C’est pourquoi, en collaboration avec le gouvernement français et nos collègues de l’Union internationale des Télécommunications (UIT), nous avons lancé, lors du sommet de Paris, une nouvelle coalition pour une IA durable, qui réunit les parties prenantes de la chaîne de valeur de l’IA en vue d’un dialogue et des initiatives de collaboration ambitieuses. Elle vise à renforcer la place de l’IA durable dans le débat mondial, de la même manière que l’on étudie la sécurité ou l’éthique de l’IA.

L’IA est souvent critiquée pour son empreinte environnementale et son potentiel rôle dans la désinformation climatique. Êtes-vous préoccupés par ces aspects négatifs au PNUE et comment les abordez-vous ?
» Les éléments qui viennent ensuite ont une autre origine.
-- ==== Sys2Proof/Certificates/Slice0/Obligations.lean ====
section
/-! DEFINITION. The statements for the provers. "does" and "leaves" say that a command answers a next state, and what holds there: `does` of the
state before the transition of R15 that the command's effect may cause, `leaves` of the state itself. -/

open Sys2Proof Sys2Proof.Machine

-- ── The block as a whole ──────────────────────────────────────────────────────────────────────────────────────────

/-- A step runs the command at the front of the queue, with the queue's rest. On an empty queue it is one tick of TCLK (the model's choice, log
entry 4): time moves on by one unit of 2.5 ns, the queue stays empty, and memory is as before. -/
def Obligations.StepRunsTheFront : Prop :=
  (∀ (s : State) (c : Instr) (r : List Instr), s.pending = c :: r → step s = exec c { s with pending := r }) ∧
  ∀ s : State, s.pending = [] → step s = .next s.tick ∧ s.tick.now = s.now + 1 ∧ s.tick.pending = [] ∧ ∀ a, s.tick.byte a = s.byte a

/-- What reset leaves: SYS_STATE shows THAW, no SYS_FAULT bit is set, the cause is POR, no channel has a phase, the wheel pins and host queues
are idle, no byte of memory is listed, and no command waits. READY is low and FAULT released. Memory and registers stand in canonical form. -/
def Obligations.ResetState : Prop :=
  State.reset.st = 2 ∧ State.reset.word Reg.SYS_FAULT = 0 ∧ State.reset.flag Fld.PWR_RSTC_POR = true ∧
  (∀ n : Fin 48, State.reset.phase n = 0) ∧ State.reset.hst.fpq = [] ∧ (∀ p : Fin 5, (State.reset.hst.port p).inq = []) ∧
  State.reset.mem = [] ∧ State.reset.pending = [] ∧ State.reset.readyLine = false ∧ State.reset.faultLine = true ∧
  State.reset.canonical = true

/-- Every step keeps memory and registers in canonical form (addresses rising, no entry that reads the same unlisted), whatever the command, from
any state where they stand in it. -/
def Obligations.StepKeepsCanonical : Prop :=
  ∀ s t : State, s.canonical = true → step s = .next t → t.canonical = true

/-- The blown fuses never fall, whatever command or tick comes (R297: COUNT never decreases); and the device's identity stands: its serial
number and its certificates. -/
def Obligations.FusesNeverFall : Prop :=
  ∀ s t : State, step s = .next t → s.sec.fuses ≤ t.sec.fuses ∧ t.sec.serial = s.sec.serial ∧ t.sec.certs = s.sec.certs

/-- No command of the table stops the machine: each has its effect, or is turned away by a status, in a next state; and none runs another command or
puts one into the queue. -/
def Obligations.EveryCommandGoesOn : Prop :=
  ∀ (c : Instr) (s : State), ∃ t : State, exec c s = .next t ∧ t.pending = s.pending

/-- Faults. The transition that a cycle makes is the one of R15's table whose row stands nearest the top: an enabled fault goes before every other
condition, and none is made in reset. Outside Frost FAULT is released in reset, in THAW and in BOOT, and whenever a SYS_FAULT bit enabled for
the line is set; else the device pulls it low (R21). -/
def Obligations.FaultsComeFirst : Prop :=
  (∀ s : State, s.pwr.inReset = false → 3 ≤ s.st → s.st ≠ 8 →
    ((s.word Reg.SYS_FAULT).toNat &&& (s.get Fld.SYS_FAULTCFG_SAFE ||| 3) ≠ 0) →
    s.transition = some 8 ∧ s.settle.st = 8 ∧ s.settle.get Fld.SYS_STATE_PREV = s.st) ∧
  (∀ s : State, s.st ≠ 1 →
    (s.faultLine = true ↔ s.pwr.inReset = true ∨ s.st = 2 ∨ s.st = 3 ∨
      ∃ k, k < 32 ∧ (s.word Reg.SYS_FAULT).getLsbD k = true ∧ (s.get Fld.SYS_FAULTCFG_LINE ||| 3).testBit k = true))
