-- ==== Sys2Proof/Laws/State.lean ====
section
/-! SUPPORT. What each named update of the state leaves alone, and what it writes: one lemma per field and update. -/

namespace Sys2Proof.Machine

variable (s : State)

-- setWord
@[simp] theorem State.setWord_pending (a : Nat) (v : Word) : (s.setWord a v).pending = s.pending := rfl
@[simp] theorem State.setWord_now (a : Nat) (v : Word) : (s.setWord a v).now = s.now := rfl
@[simp] theorem State.setWord_tclk (a : Nat) (v : Word) : (s.setWord a v).tclk = s.tclk := rfl
@[simp] theorem State.setWord_free (a : Nat) (v : Word) : (s.setWord a v).free = s.free := rfl
@[simp] theorem State.setWord_mem (a : Nat) (v : Word) : (s.setWord a v).mem = s.mem := rfl
@[simp] theorem State.setWord_fresh (a : Nat) (v : Word) : (s.setWord a v).fresh = s.fresh := rfl
@[simp] theorem State.setWord_bus (a : Nat) (v : Word) : (s.setWord a v).bus = s.bus := rfl
@[simp] theorem State.setWord_sys (a : Nat) (v : Word) : (s.setWord a v).sys = s.sys := rfl
@[simp] theorem State.setWord_pwr (a : Nat) (v : Word) : (s.setWord a v).pwr = s.pwr := rfl
@[simp] theorem State.setWord_clk (a : Nat) (v : Word) : (s.setWord a v).clk = s.clk := rfl
@[simp] theorem State.setWord_irqs (a : Nat) (v : Word) : (s.setWord a v).irqs = s.irqs := rfl
@[simp] theorem State.setWord_dmaHeld (a : Nat) (v : Word) : (s.setWord a v).dmaHeld = s.dmaHeld := rfl
@[simp] theorem State.setWord_dmas (a : Nat) (v : Word) : (s.setWord a v).dmas = s.dmas := rfl
@[simp] theorem State.setWord_tims (a : Nat) (v : Word) : (s.setWord a v).tims = s.tims := rfl
@[simp] theorem State.setWord_pats (a : Nat) (v : Word) : (s.setWord a v).pats = s.pats := rfl
@[simp] theorem State.setWord_patPins (a : Nat) (v : Word) : (s.setWord a v).patPins = s.patPins := rfl
@[simp] theorem State.setWord_whls (a : Nat) (v : Word) : (s.setWord a v).whls = s.whls := rfl
@[simp] theorem State.setWord_sim (a : Nat) (v : Word) : (s.setWord a v).sim = s.sim := rfl
@[simp] theorem State.setWord_trks (a : Nat) (v : Word) : (s.setWord a v).trks = s.trks := rfl
@[simp] theorem State.setWord_trkBefore (a : Nat) (v : Word) : (s.setWord a v).trkBefore = s.trkBefore := rfl
@[simp] theorem State.setWord_voter (a : Nat) (v : Word) : (s.setWord a v).voter = s.voter := rfl
@[simp] theorem State.setWord_sch (a : Nat) (v : Word) : (s.setWord a v).sch = s.sch := rfl
@[simp] theorem State.setWord_adcs (a : Nat) (v : Word) : (s.setWord a v).adcs = s.adcs := rfl
@[simp] theorem State.setWord_chans (a : Nat) (v : Word) : (s.setWord a v).chans = s.chans := rfl
@[simp] theorem State.setWord_banks (a : Nat) (v : Word) : (s.setWord a v).banks = s.banks := rfl
@[simp] theorem State.setWord_drv (a : Nat) (v : Word) : (s.setWord a v).drv = s.drv := rfl
@[simp] theorem State.setWord_shotMirror (a : Nat) (v : Word) : (s.setWord a v).shotMirror = s.shotMirror := rfl
@[simp] theorem State.setWord_wit (a : Nat) (v : Word) : (s.setWord a v).wit = s.wit := rfl
@[simp] theorem State.setWord_flo (a : Nat) (v : Word) : (s.setWord a v).flo = s.flo := rfl
@[simp] theorem State.setWord_hst (a : Nat) (v : Word) : (s.setWord a v).hst = s.hst := rfl
@[simp] theorem State.setWord_sec (a : Nat) (v : Word) : (s.setWord a v).sec = s.sec := rfl
@[simp] theorem State.setWord_cal (a : Nat) (v : Word) : (s.setWord a v).cal = s.cal := rfl
@[simp] theorem State.setWord_tst (a : Nat) (v : Word) : (s.setWord a v).tst = s.tst := rfl

-- setByte
@[simp] theorem State.setByte_pending (a : Nat) (v : Byte) : (s.setByte a v).pending = s.pending := rfl
@[simp] theorem State.setByte_now (a : Nat) (v : Byte) : (s.setByte a v).now = s.now := rfl
@[simp] theorem State.setByte_tclk (a : Nat) (v : Byte) : (s.setByte a v).tclk = s.tclk := rfl
@[simp] theorem State.setByte_free (a : Nat) (v : Byte) : (s.setByte a v).free = s.free := rfl
@[simp] theorem State.setByte_regs (a : Nat) (v : Byte) : (s.setByte a v).regs = s.regs := rfl
@[simp] theorem State.setByte_fresh (a : Nat) (v : Byte) : (s.setByte a v).fresh = s.fresh := rfl
@[simp] theorem State.setByte_bus (a : Nat) (v : Byte) : (s.setByte a v).bus = s.bus := rfl
@[simp] theorem State.setByte_sys (a : Nat) (v : Byte) : (s.setByte a v).sys = s.sys := rfl
@[simp] theorem State.setByte_pwr (a : Nat) (v : Byte) : (s.setByte a v).pwr = s.pwr := rfl
@[simp] theorem State.setByte_clk (a : Nat) (v : Byte) : (s.setByte a v).clk = s.clk := rfl
@[simp] theorem State.setByte_irqs (a : Nat) (v : Byte) : (s.setByte a v).irqs = s.irqs := rfl
@[simp] theorem State.setByte_dmaHeld (a : Nat) (v : Byte) : (s.setByte a v).dmaHeld = s.dmaHeld := rfl
@[simp] theorem State.setByte_dmas (a : Nat) (v : Byte) : (s.setByte a v).dmas = s.dmas := rfl
@[simp] theorem State.setByte_tims (a : Nat) (v : Byte) : (s.setByte a v).tims = s.tims := rfl
@[simp] theorem State.setByte_pats (a : Nat) (v : Byte) : (s.setByte a v).pats = s.pats := rfl
@[simp] theorem State.setByte_patPins (a : Nat) (v : Byte) : (s.setByte a v).patPins = s.patPins := rfl
@[simp] theorem State.setByte_whls (a : Nat) (v : Byte) : (s.setByte a v).whls = s.whls := rfl
@[simp] theorem State.setByte_sim (a : Nat) (v : Byte) : (s.setByte a v).sim = s.sim := rfl
@[simp] theorem State.setByte_trks (a : Nat) (v : Byte) : (s.setByte a v).trks = s.trks := rfl
@[simp] theorem State.setByte_trkBefore (a : Nat) (v : Byte) : (s.setByte a v).trkBefore = s.trkBefore := rfl
@[simp] theorem State.setByte_voter (a : Nat) (v : Byte) : (s.setByte a v).voter = s.voter := rfl
@[simp] theorem State.setByte_sch (a : Nat) (v : Byte) : (s.setByte a v).sch = s.sch := rfl
@[simp] theorem State.setByte_adcs (a : Nat) (v : Byte) : (s.setByte a v).adcs = s.adcs := rfl
@[simp] theorem State.setByte_chans (a : Nat) (v : Byte) : (s.setByte a v).chans = s.chans := rfl
@[simp] theorem State.setByte_banks (a : Nat) (v : Byte) : (s.setByte a v).banks = s.banks := rfl
@[simp] theorem State.setByte_drv (a : Nat) (v : Byte) : (s.setByte a v).drv = s.drv := rfl
@[simp] theorem State.setByte_shotMirror (a : Nat) (v : Byte) : (s.setByte a v).shotMirror = s.shotMirror := rfl
@[simp] theorem State.setByte_wit (a : Nat) (v : Byte) : (s.setByte a v).wit = s.wit := rfl
@[simp] theorem State.setByte_flo (a : Nat) (v : Byte) : (s.setByte a v).flo = s.flo := rfl
@[simp] theorem State.setByte_hst (a : Nat) (v : Byte) : (s.setByte a v).hst = s.hst := rfl
@[simp] theorem State.setByte_sec (a : Nat) (v : Byte) : (s.setByte a v).sec = s.sec := rfl
@[simp] theorem State.setByte_cal (a : Nat) (v : Byte) : (s.setByte a v).cal = s.cal := rfl
@[simp] theorem State.setByte_tst (a : Nat) (v : Byte) : (s.setByte a v).tst = s.tst := rfl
Nous sommes, en effet, très préoccupés par l’empreinte environnementale de l’IA. Ses impacts directs vont de l’extraction de matières premières, d’éléments de terres rares et de minéraux pour le matériel nécessaire pour l’IA, à la construction et à l’exploitation des centres de données, en passant par la consommation d’énergie, les émissions de gaz à effet de serre, l’eau utilisée pour le refroidissement, mais aussi les déchets, dont les déchets électroniques.

Nous devons également avoir une vision plus large, englobant des impacts indirects tels que la production non durable ou la surproduction, mais aussi la désinformation. Ce problème survient lorsque l’IA prolifère, en particulier l’IA générative, ce qui peut générer un contenu qui n’existait pas auparavant.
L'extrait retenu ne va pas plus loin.